The thing is: as read in this SO question (and also in Scrapy docs), I have to set the output file in the settings given to the CrawlerProcess
constructor:
process = CrawlerProcess({
'USER_AGENT': 'Mozilla/4.0 (compatible; MSIE 7.0; Windows NT 5.1)',
'FEED_FORMAT': 'json',
'FEED_URI': 'data.json'
})
The problem is that I don't want both spiders to be storing data into the same output file, but two different files. So my first attempt was obviously creating a new CrawlerProcess
with different settings when the first job is done:
session_date_format = '%Y%m%d'
session_date = datetime.now().strftime(session_date_format)
try:
process = CrawlerProcess({
'USER_AGENT': 'Mozilla/4.0 (compatible; MSIE 7.0; Windows NT 5.1)',
'FEED_FORMAT': 'json',
'FEED_URI': os.path.join('data', 'an_origin', '{}.json'.format(session_date)),
'DOWNLOAD_DELAY': 3,
'LOG_STDOUT': True,
'LOG_FILE': 'scrapy_log.txt',
'ROBOTSTXT_OBEY': False,
'RETRY_ENABLED': True,
'RETRY_HTTP_CODES': [500, 503, 504, 400, 404, 408],
'RETRY_TIMES': 5
})
process.crawl(MyFirstSpider)
process.start() # the script will block here until the crawling is finished
except Exception as e:
print('ERROR while crawling: {}'.format(e))
else:
print('Data successfuly crawled')
time.sleep(3) # Wait 3 seconds
try:
process = CrawlerProcess({
'USER_AGENT': 'Mozilla/4.0 (compatible; MSIE 7.0; Windows NT 5.1)',
'FEED_FORMAT': 'json',
'FEED_URI': os.path.join('data', 'other_origin', '{}.json'.format(session_date)),
'DOWNLOAD_DELAY': 3,
'LOG_STDOUT': True,
'LOG_FILE': 'scrapy_log.txt',
'ROBOTSTXT_OBEY': False,
'RETRY_ENABLED': True,
'RETRY_HTTP_CODES': [500, 503, 504, 400, 404, 408],
'RETRY_TIMES': 5
})
process.crawl(MyOtherSpider)
process.start() # the script will block here until the crawling is finished
except Exception as e:
print('ERROR while crawling: {}'.format(e))
else:
print('Data successfuly crawled')
When I do this, the first Crawler
works as expected. But then, the second one creates an empty output file and fails. This also happens if I store the second CrawlerProcess
into a different variable, such as process2
. Obviously, I tried changing the order of the Spiders to check if this was a problem of that particular Spider, but the one failing is always the one going the second place.

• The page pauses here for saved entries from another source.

/-- A group whose lanes all go on, to the next word or at the end of their block to the header after it. -/
theorem conclude_onward {s : State} {c c0 : Crew} {k : Group} (h : Calm s c k) (hc0 : c0.cid = c.cid) {outs : List (Nat × LaneOut)} {hd : Dword}
    (hl : outs.map (·.1) = k.lanes) (hon : ∀ x ∈ outs, x.2.onward = true) (ht : ∀ x ∈ outs, x.2.uncommit.noTree = true)
    (hend : (∀ x ∈ outs, x.2.commits = true) ∨ ((∀ x ∈ outs, x.2.advances = true) ∧ after k = blockEnd k.hdr k.hdrW))
    (hok : s.enterCheck c (vregs s c) [] (blockEnd k.hdr k.hdrW) (.fall k.hdr) = .ok hd) :
    s.conclude c0 k outs = landed s c k (blockEnd k.hdr k.hdrW)
      (entered s.fresh k.lanes (blockEnd k.hdr k.hdrW) hd false (retired c k s.fresh outs)) := by
  have hcid : c.cid = k.cid := crew?_cid h.crew
  have e1 : ∀ vr, outs.map (fun x => (x.1, s.jumpCheck c0 k vr x.2)) = outs := by
    intro vr
    conv => rhs; rw [← List.map_id outs]
    apply List.map_congr_left
    intro x hx
    rw [(onward_plain (hon x hx)).2.2.2.2.2.1]
    rfl
  have e2 : ∀ s' : State, outs.foldl (fun s x => s.departLane k.cid x.1 x.2) s' = s' :=
    foldl_id outs _ fun x hx s' => (onward_plain (hon x hx)).2.2.2.2.2.2 s' k.cid x.1
  have e3 : groupTrap outs = none := groupTrap_none outs fun x hx => (onward_plain (hon x hx)).1
  have e6 : byTarget outs (·.target?) = [] := byTarget_nil outs _ fun x hx => (onward_plain (hon x hx)).2.1
  have e7 : byTarget outs (·.rett?) = [] := byTarget_nil outs _ fun x hx => (onward_plain (hon x hx)).2.2.1
  have e8 : ∀ s' : State, s'.beginWaits k.cid outs = s' := by
    intro s'
    unfold State.beginWaits
    exact foldl_id outs _ (fun x hx s' => by rw [(onward_plain (hon x hx)).2.2.2.1]) s'
  have e9 : ∀ s' : State, s'.makeJumps k outs = s' := by intro s'; simp [State.makeJumps, e6]
  have e10 : ∀ (s' : State) (vr : Nat), s'.makeReturns c0 k vr outs = s' := by intro s' vr; simp [State.makeReturns, e7]
  have e11 : ∀ s' : State, s'.groupTraps k.cid outs = s' := by intro s'; simp [State.groupTraps, e3]
  have hlne : k.lanes.isEmpty = false := by simpa using h.some_
  generalize hd0 : retired c k s.fresh outs = d
  have hdsame : d.same c := by rw [← hd0]; exact retired_same c k s.fresh outs
  have hdname : d.name = c.name := hdsame.1
  obtain ⟨hq, hman⟩ := retired_quiet h hon hl ht s.fresh
  rw [hd0] at hq hman
  have hthr := retired_thread? hon c k hl h.lanes s.fresh
  rw [hd0] at hthr
  have hdcid : d.cid = k.cid := by rw [← hcid]; exact congrArg Prod.fst hdname
  -- the state once the outcomes are in
  let u : State := { s with crews := mapIf (fun x => x.cid == k.cid) (fun _ => d) s.crews }
  have hu : (s.setCrew k.cid fun c => outs.foldl (fun c x => c.retireLane k s.fresh x.1 x.2) c) = u := by
    unfold State.setCrew
    show _ = { s with crews := mapIf (fun x => x.cid == k.cid) (fun _ => d) s.crews }
    congr 1
    apply mapIf_congr
    intro x hx hxc
    rw [h.only x hx (by simpa using hxc), ← hd0]
    rfl
  have hnear : s.near u := ⟨_, _, _, _, rfl⟩
  have hufind : u.crew? k.cid = some d := by
    have hc := h.crew
    unfold State.crew? at hc ⊢
    show (mapIf (fun x => x.cid == k.cid) (fun _ => d) s.crews).find? _ = _
    rw [find_mapIf _ _ _ (by intro x _; simpa using hdcid), hc]
    rfl
  have huonly : ∀ x ∈ u.crews, x.cid = k.cid → x = d := by
    intro x hx hxc
    obtain ⟨y, hy, rfl⟩ := mem_mapIf hx
    by_cases hyc : y.cid == k.cid
    · simp [hyc]
    · rw [if_neg hyc] at hxc
      exact absurd (by simpa using hxc) hyc
  have hcd : c.near d := near_of_same hdsame
  have hesame := entered_same u.fresh k.lanes (blockEnd k.hdr k.hdrW) hd false d
  have hename := hesame.1
  have hans : (((k.lanes.head?).bind d.thread?).map (·.answered)).getD [] = [] := by
    cases hh : k.lanes.head? with
    | none => rfl
    | some l =>
      have hlm : l ∈ k.lanes := List.mem_of_mem_head? hh
      simp only [Option.bind_some]
      rw [hthr l, if_pos hlm]
      cases c.thread? l with
      | none => rfl
      | some t =>
        have hx := find_of_mem_map (outs := outs) (l := l) (hl ▸ hlm)
        have ho := hon _ (List.mem_of_find?_eq_some hx)
        simp only [Option.map_some, Option.getD_some]
        have hput : ∀ ps, (putsThread s.fresh ps (t.retire k.pc)).answered = [] := by
          intro ps
          have : ∀ (ps : List Put) (t : Thread), (putsThread s.fresh ps t).answered = t.answered := by
            intro ps
            unfold putsThread
            induction ps with
            | nil => exact fun _ => rfl
            | cons p ps ih =>
              intro t
              simp only [List.foldl_cons]
              rw [ih]
              cases p <;> rfl
          rw [this]; rfl
        revert ho
        generalize outOf outs l = o
        intro ho
        cases o <;> simp only [LaneOut.onward, Bool.false_eq_true] at ho
        · exact hput _
        · exact hput _
        · exact hput _
  have henter : u.enterBlock k.cid k.lanes (blockEnd k.hdr k.hdrW) (.fall k.hdr) false =
      { u with
        crews := mapIf (fun x => x.cid == k.cid)
          (fun _ => entered s.fresh k.lanes (blockEnd k.hdr k.hdrW) hd false d) u.crews
        code := (s.keepWords c 2 (blockEnd k.hdr k.hdrW)).code } := by
    rw [enterBlock_ok hnear hcd hufind k.lanes _ hd _ false hans hok]
    exact commitEntry_eq hnear hcd hufind huonly k.lanes _ hd false ((congrArg Prod.fst hename).trans hdcid) (near_of_same hesame)
  have hcont : ∀ next, next = blockEnd k.hdr k.hdrW → u.continueAt k.cid k.lanes k.hdr k.hdrW next =
      u.enterBlock k.cid k.lanes (blockEnd k.hdr k.hdrW) (.fall k.hdr) false := by
    intro next hn
    unfold State.continueAt
    rw [hlne, hn]
    simp
  have hnil : ∀ (s' : State) next, s'.continueAt k.cid [] k.hdr k.hdrW next = s' := fun _ _ => rfl
  have hboth : (u.continueAt k.cid (lanesWhere outs (·.advances)) k.hdr k.hdrW (k.pc + BitVec.ofNat 64 (4 * k.len))).continueAt
      k.cid (lanesWhere outs (·.commits)) k.hdr k.hdrW (blockEnd k.hdr k.hdrW) =
      u.enterBlock k.cid k.lanes (blockEnd k.hdr k.hdrW) (.fall k.hdr) false := by
    rcases hend with hc | ⟨ha, hafter⟩
    · have n1 : lanesWhere outs (·.advances) = [] := lanesWhere_none outs _ fun x hx => by
        have := hc x hx
        cases hx2 : x.2 <;> rw [hx2] at this <;> simp_all [LaneOut.commits, LaneOut.advances]
      rw [n1, hnil, lanesWhere_all outs _ hc, hl]
      exact hcont _ rfl
    · have n1 : lanesWhere outs (·.commits) = [] := lanesWhere_none outs _ fun x hx => (advances_plain (ha x hx)).2.2.2.2
      rw [n1, hnil, lanesWhere_all outs _ ha, hl]
      exact hcont _ hafter
  unfold State.conclude
  simp only [e1]
  rw [hu, e2, e11, hboth, e8, e9, e10, henter]
  rw [stepDone_none _ (by
    intro t htm
    rw [hc0, hcid]
    exact h.steps t htm)]
  have hcomp : mapIf (fun x => x.cid == k.cid) (fun _ => entered s.fresh k.lanes (blockEnd k.hdr k.hdrW) hd false d) u.crews =
      mapIf (fun x => x.cid == k.cid) (fun _ => entered s.fresh k.lanes (blockEnd k.hdr k.hdrW) hd false d) s.crews := by
    show mapIf _ _ (mapIf (fun x => x.cid == k.cid) (fun _ => d) s.crews) = _
    rw [mapIf_mapIf _ _ _ _ (by intro x _; simpa using hdcid)]
    rfl
  rw [hcomp]
  refine (dropEmpty_endGroup h hc0 (d := entered s.fresh k.lanes (blockEnd k.hdr k.hdrW) hd false d) rfl rfl rfl (hename.trans hdname) ?_ ?_)
  · apply manned_of_waits hman
    intro j
    rw [entered_waits _ _ h.lanes]
    split <;> simp
  · intro l x hx
    rw [entered_waits _ _ h.lanes] at hx
    by_cases hlm : l ∈ k.lanes
    · simp only [hlm, if_true] at hx
      obtain ⟨y, hy, rfl⟩ := Option.map_eq_some_iff.1 hx
      unfold Crew.waits at hy
      obtain ⟨t, htl, rfl⟩ := Option.map_eq_some_iff.1 hy
      exact ⟨(hq l t htl).1, fun m n hc => by cases hc⟩
    · simp only [hlm, if_false] at hx
      unfold Crew.waits at hx
      obtain ⟨t, htl, rfl⟩ := Option.map_eq_some_iff.1 hx
      exact ⟨(hq l t htl).1, (hq l t htl).2 hlm⟩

If I inspect the log file, after the first job is done, it seems that 2 Scrapy bots are started, so maybe something weird is happening:
2017-05-29 23:51:41 [scrapy.extensions.feedexport] INFO: Stored json feed (2284 items) in: data\one_origin\20170529.json
2017-05-29 23:51:41 [scrapy.core.engine] INFO: Spider closed (finished)

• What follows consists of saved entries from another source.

-- ==== Sys2Proof/Laws/Jump.lean ====
section
/-! SUPPORT. What a group does whose lanes jump to one target, trap, or return from a trap. -/

namespace Sys2Proof.Machine

open Sys2Proof.Claim

/-! ## The state of a group whose crew has changed -/

/-- The state with crew d in the place of the crew of k. -/
def State.with_ (s : State) (k : Group) (d : Crew) : State :=
  { s with crews := mapIf (fun x => x.cid == k.cid) (fun _ => d) s.crews }

theorem with_crew? {s : State} {c d : Crew} {k : Group} (h : Calm s c k) (hd : d.cid = k.cid) :
    (s.with_ k d).crew? k.cid = some d := by
  have hc := h.crew
  unfold State.crew? at hc ⊢
  show (mapIf (fun x => x.cid == k.cid) (fun _ => d) s.crews).find? _ = _
  rw [find_mapIf _ _ _ (by intro x _; simpa using hd), hc]
  rfl

theorem with_only {s : State} {d : Crew} {k : Group} : ∀ x ∈ (s.with_ k d).crews, x.cid = k.cid → x = d := by
  intro x hx hxc
  obtain ⟨y, hy, rfl⟩ := mem_mapIf hx
  by_cases hyc : y.cid == k.cid
  · simp [hyc]
  · rw [if_neg hyc] at hxc
    exact absurd (by simpa using hxc) hyc

theorem with_near (s : State) (k : Group) (d : Crew) : s.near (s.with_ k d) := ⟨_, _, _, _, rfl⟩

/-- A change of the group's crew. -/
theorem setCrew_with {s : State} {c : Crew} {k : Group} (h : Calm s c k) (f : Crew → Crew) :
    s.setCrew k.cid f = s.with_ k (f c) := by
  unfold State.setCrew State.with_
  congr 1
  apply mapIf_congr
  intro x hx hxc
  rw [h.only x hx (by simpa using hxc)]

theorem with_setCrew {s : State} {d : Crew} {k : Group} (hd : d.cid = k.cid) (f : Crew → Crew) :
    (s.with_ k d).setCrew k.cid f = s.with_ k (f d) := by
  unfold State.setCrew State.with_
  congr 1
  rw [mapIf_mapIf _ _ _ _ (by intro x _; simpa using hd)]
  rfl

theorem with_with {s : State} {d e : Crew} {k : Group} (hd : d.cid = k.cid) : (s.with_ k d).with_ k e = s.with_ k e := by
  unfold State.with_
  congr 1
  exact mapIf_mapIf _ _ _ _ (by intro x _; simpa using hd)

/-- The lanes of a group enter a block that every check lets them enter. -/
theorem commitEntry_with {s : State} {c d : Crew} {k : Group} (h : Calm s c k) (hs : d.same c) (ls : List Nat)
    (addr hw : Dword) (region : Bool) :
    (s.with_ k d).commitEntry k.cid ls addr hw region =
      { s.with_ k (entered s.fresh ls addr hw region d) with code := (s.keepWords c 2 addr).code } := by
  have hdcid : d.cid = k.cid := (congrArg Prod.fst hs.name).trans (crew?_cid h.crew)
  have hen := entered_same s.fresh ls addr hw region d
  rw [commitEntry_eq (with_near s k d) (near_of_same hs) (with_crew? h hdcid) with_only ls addr hw region
    ((congrArg Prod.fst hen.name).trans hdcid) (near_of_same hen)]
  exact congrArg (fun u : State => { u with code := (s.keepWords c 2 addr).code })
    (with_with (s := s) (e := entered s.fresh ls addr hw region d) hdcid)
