/-! ## Errors, power and Trellis -/

/-- A bed that is on and may stop its clocks. -/
def resting : State :=
  { one 2 with
    crews := [], teams := [{ sceneTeam with place := none }], graphs := [graph (node 0 8)]
    beds := modifyAt (one 2).beds 0 fun b => { b with block := { b.block with pstate := 2 } } }

/-- A die just past its limit, just at it; a corrected error of the last kind; a power trip. -/
theorem wit_ErrorsAndPower :
    (one 2).modState ≠ 3 ∧ 840 < { one 2 with dieTemp := 841 }.dieTemp ∧
    (let s := { one 2 with dieTemp := 840, inletTemp := 360 }; s.dieTemp ≤ 840 ∧ s.inletTemp ≤ 360) ∧
    (let s := { one 2 with agenda := [.corrected 11] }; s.agenda = [.corrected 11] ∧ s.modState ≠ 3) ∧
    (let s := { one 2 with agenda := [.powerTrip] }; s.agenda = [.powerTrip] ∧ s.modState ≠ 3) ∧
    (one 2).crew? 0 = some crew ∧ (engined dense).cmd? 0 = some dense ∧ dense.status = none ∧
    (resting.bed 0).on = true ∧ (resting.bed 0).block.pstate.getLsbD 1 = true ∧ (∀ t ∈ resting.teams, t.place = none) ∧ resting.pool = [] ∧
    (∀ g ∈ resting.graphs, ∀ n ∈ g.nodes, n.tray = []) ∧ (∀ i, i < 16 → ((resting.bed 0).inlets.get (512 * i + 13)).getLsbD 7 = false) ∧
    State.reset.modState = 0 := by
  decide +kernel

/-- A state in which Trellis serves a command with three arguments. -/
def told_ (s : State) (op a b c : Nat) : State :=
  { s with modState := 2, cdone := false, cmdReg := BitVec.ofNat 512 (op + 2 ^ 63 + a * 2 ^ 64 + b * 2 ^ 128 + c * 2 ^ 192) }

def orderedB (s : State) (op : Nat) : Bool :=
  s.cmdPosted && s.cmdOp == op && decide (2 ≤ s.modState) && s.update.isNone

theorem ordered_of {s : State} {op : Nat} (h : orderedB s op = true) : Ordered s op := by
  simp only [orderedB, Bool.and_eq_true, beq_iff_eq, decide_eq_true_eq, Option.isNone_iff_eq_none] at h
  obtain ⟨⟨⟨h1, h2⟩, h3⟩, h4⟩ := h
  exact ⟨h1, h2, h3, fun u e => by simp [h4] at e⟩

/-- Bed 0 off, its block in range; a rule at host address 0x2000. -/
def off_ : State :=
  { State.reset with beds := modifyAt State.reset.beds 0 fun b =>
      { b with configured := true, block := { b.block with hbmSize := 0x4000000, pq := 0x3F00000 } } }

def ruled (r : Nat) : State :=
  let s := joined 0 [] 0;
  { s with
    host := Memory.write [] 0x2000 (natBytes 64 r)
    graphs := [graph { node 0 8 with rsz := 64 }]
    beds := modifyAt s.beds 0 fun b => { b with block := { b.block with ports := 1 } } }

2017-05-29 23:51:41 [stdout] INFO: Data successfuly crawled
2017-05-29 23:51:44 [scrapy.utils.log] INFO: Scrapy 1.3.2 started (bot: scrapybot)

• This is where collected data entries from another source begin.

-- ==== Sys2Proof/Syntax.lean ====
section
/-! DEFINITION. The commands and events of the module: one constructor for each row of spec/opcode_table.json, with what
the outside world or the firmware chooses as its operands. -/

namespace Sys2Proof
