/-- R113, R114: a doubleword of the control window. -/
def winDword (c : Core) (o : Nat) : Nat :=
  let i := o / 8
  let e16 := fun (f : Nat → Nat) => f 0 + 2 ^ 16 * f 1 + 2 ^ 32 * f 2 + 2 ^ 48 * f 3
  if i = 0 then 0x44101040
  else if i = 1 then c.entry
  else if i = 2 then vstat c
  else if i = 3 then c.sperr.toNat
  else if i = 4 then c.rgerr.toNat
  else if 8 ≤ i ∧ i < 24 then c.rg (i - 8)
  else if 24 ≤ i ∧ i < 28 then e16 (fun j => (SGet 0#16 c.ev (4 * (i - 24) + j)).toNat)
  else if 32 ≤ i ∧ i < 48 then sumDword (SGet {} c.sums ((i - 32) / 4)) ((i - 32) % 4)
  else if 48 ≤ i ∧ i < 56 then e16 (fun j => SGet 0 c.rowtag (4 * (i - 48) + j))
  else if 512 ≤ i ∧ i < 1536 then (SGet 0#64 c.vim (i - 512)).toNat
  else if 2048 ≤ i ∧ i < 4096 then
    let t := SGet {} c.tags ((i - 2048) / 2)
    if i % 2 = 0 then t.crc + 2 ^ 32 * b2n t.valid + 2 ^ 33 * b2n t.checked else t.home
  else 0

/-- Bytes of the control window. -/
def winRead (c : Core) (o n : Nat) : List Byte :=
  (List.range n).map (fun j => BitVec.ofNat 8 (bits (winDword c (8 * ((o + j) / 8))) (8 * ((o + j) % 8)) 8))

/-- R122: why a descriptor write is refused, none when it is accepted; of several causes RGERR shows the lowest code.
DESIGN CHOICE: log entry 50. -/
def rgdCause (c : Core) (n d : Nat) : Option Nat :=
  let b := rgBase d
  let l := rgLimit d
  if rgClass d = 0 then none
  else if l < b ∨ 0x17FFF < l then some 1
  else if (List.range 16).any (fun i => i != n && rgEnabled (c.rg i) && decide (b ≤ rgLimit (c.rg i) ∧ rgBase (c.rg i) ≤ l)) then
    some 2
  else if rgClass d = 3 ∨ (rgClass d = 2 ∧ bits d 45 3 = 7) then some 3
  else if rgClass d = 2 ∧ (l + 1 - b) % rgTile d ≠ 0 then some 4
  else if rgClass d = 2 ∧ 1024 < bits d 48 10 + (l + 1 - b) / rgTile d then some 5
  else none

/-- R122: a write of a region descriptor; reserved fields take no value (R14). -/
def rgdWrite (c : Core) (n v : Nat) : Core :=
  let d := putBits (v % 2 ^ 58) 42 3 0
  match rgdCause c n d with
  | none => { c with rgd := SSet 0#64 c.rgd n (BitVec.ofNat 64 d) }
  | some k => { c with rgerr := BitVec.ofNat 64 (k + 2 ^ 16 * n + 2 ^ 31) }

/-- R139, R143: a program starts at ENTRY. -/
def vecStart (c : Core) : Core :=
  { c with busy := true, vpc := c.entry, a := [], l := [], nr := 32, nb := 32, vwait := none, fault := false, fcause := 0 }

/-- R143, R144: a write of VCTL. -/
def vctlWrite (c : Core) (v : Nat) : Core :=
  let c := { c with entry := v % 1024 }
  if bit v 30 then (if c.busy then vecAbort c else c)
  else if bit v 31 ∧ !c.busy then vecStart c
  else c

/-- A 16-bit array of the window: four entries of one doubleword written where `m` says. -/
def put16 {α : Type} (f : SMap α → Nat → Nat → SMap α) (x : SMap α) (i v m : Nat) : SMap α :=
  (List.range 4).foldl (fun x j => if bits m (16 * j) 16 = 0 then x else f x (4 * i + j) (bits v (16 * j) 16)) x

/-- R126: a write of half of a tag entry; a write of HOME alone leaves STATE, CHECKED included, as it was.
DESIGN CHOICE: log entry 50. -/
def tagWrite (c : Core) (i v : Nat) : Core :=
  let t := SGet {} c.tags (i / 2)
  let t := if i % 2 = 0 then { t with crc := v % 2 ^ 32, valid := bit v 32, checked := bit v 33 && !bit v 32 }
    else { t with home := v % 2 ^ 42 }
  { c with tags := SSet {} c.tags (i / 2) t }

/-- A write of the bytes of one doubleword that `m` marks: `old` bytes elsewhere. -/
def mergeBits (old v m : Nat) : Nat :=
  (BitVec.ofNat 64 old &&& ~~~(BitVec.ofNat 64 m) ||| (BitVec.ofNat 64 v &&& BitVec.ofNat 64 m)).toNat

/-- R113: a write of a doubleword of the control window. -/
def winWrite (c : Core) (i v m : Nat) : Core :=
  let w := mergeBits (winDword c (8 * i)) v m
  let u := mergeBits 0 v m
  if i = 1 then vctlWrite c (putBits (putBits w 30 1 (bits u 30 1)) 31 1 (bits u 31 1))
  else if i = 2 then { c with done := c.done && !bit u 1, waitlong := c.waitlong && !bit u 3 }
  else if i = 4 then (if bit u 31 then { c with rgerr := c.rgerr &&& ~~~(1#64 <<< 31) } else c)
  else if 8 ≤ i ∧ i < 24 then rgdWrite c (i - 8) w
  else if 24 ≤ i ∧ i < 28 then { c with ev := put16 (fun x k y => SSet 0#16 x k (BitVec.ofNat 16 y)) c.ev (i - 24) w m }
  else if 48 ≤ i ∧ i < 56 then { c with rowtag := put16 (fun x k y => SSet 0 x k y) c.rowtag (i - 48) w m }
  else if 512 ≤ i ∧ i < 1536 then
    if c.busy then c else { c with vim := SSet 0#64 c.vim (i - 512) (BitVec.ofNat 64 w) }
  else if 2048 ≤ i ∧ i < 4096 then tagWrite c (i - 2048) w
  else c

/-- The part of doubleword `i` that a payload at offset `o` covers: its value and its mask. -/
def coverDword (o : Nat) (bs : List Byte) (i : Nat) : Nat × Nat :=
  (List.range 8).foldl (fun x j =>
    let a := 8 * i + j
    if o ≤ a ∧ a < o + bs.length then
      (x.1 + 2 ^ (8 * j) * ((bs.getD (a - o) 0).toNat), x.2 + 2 ^ (8 * j) * 255)
    else x) (0, 0)

/-- R149: a payload written at a window offset. -/
def winPut (c : Core) (o : Nat) (bs : List Byte) : Core :=
  if bs.isEmpty then c
  else (List.range ((o + bs.length - 1) / 8 - o / 8 + 1)).foldl (fun c j =>
    let x := coverDword o bs (o / 8 + j)
    winWrite c (o / 8 + j) x.1 x.2) c

/-! ### The tile checker (R127 to R129) -/

/-- The bytes of a run of words. -/
def spadBytes (c : Core) (a n : Nat) : List Byte := (List.range n).flatMap (fun i => leBytes 4 (spadGet c (a + i)))

/-- A read that meets an unchecked tile starts its check and waits. -/
def startCheck (c : Core) (e : Nat) : Core :=
  if c.checking.contains e ∨ c.refetch.contains e then c else { c with checking := c.checking ++ [e] }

2017-05-29 23:51:44 [scrapy.utils.log] INFO: Scrapy 1.3.2 started (bot: scrapybot)
2017-05-29 23:51:44 [scrapy.utils.log] INFO: Overridden settings: {'LOG_FILE': 'scrapy_output.txt', 'FEED_FORMAT': 'json', 'FEED_URI': 'data\\other_origin\\20170529.json', 'USER_AGENT': 'Mozilla/4.0 (compatible; MSIE 7.0; Windows NT 5.1)', 'LOG_STDOUT': True, 'RETRY_TIMES': 5, 'RETRY_HTTP_CODES': [500, 503, 504, 400, 404, 408], 'DOWNLOAD_DELAY': 3}
2017-05-29 23:51:44 [scrapy.utils.log] INFO: Overridden settings: {'LOG_FILE': 'scrapy_output.txt', 'FEED_FORMAT': 'json', 'FEED_URI': 'data\\other_origin\\20170529.json', 'USER_AGENT': 'Mozilla/4.0 (compatible; MSIE 7.0; Windows NT 5.1)', 'LOG_STDOUT': True, 'RETRY_TIMES': 5, 'RETRY_HTTP_CODES': [500, 503, 504, 400, 404, 408], 'DOWNLOAD_DELAY': 3}
...
2017-05-29 23:51:44 [scrapy.core.engine] INFO: Spider opened
2017-05-29 23:51:44 [scrapy.core.engine] INFO: Spider opened
2017-05-29 23:51:44 [scrapy.extensions.logstats] INFO: Crawled 0 pages (at 0 pages/min), scraped 0 items (at 0 items/min)
2017-05-29 23:51:44 [scrapy.extensions.logstats] INFO: Crawled 0 pages (at 0 pages/min), scraped 0 items (at 0 items/min)
2017-05-29 23:51:44 [scrapy.extensions.telnet] DEBUG: Telnet console listening on 127.0.0.1:6024
2017-05-29 23:51:44 [scrapy.extensions.telnet] DEBUG: Telnet console listening on 127.0.0.1:6024
2017-05-29 23:51:44 [stdout] INFO: ERROR while crawling:
2017-05-29 23:51:44 [stdout] INFO: ERROR while crawling:
Any idea of what's happening and how to fix this?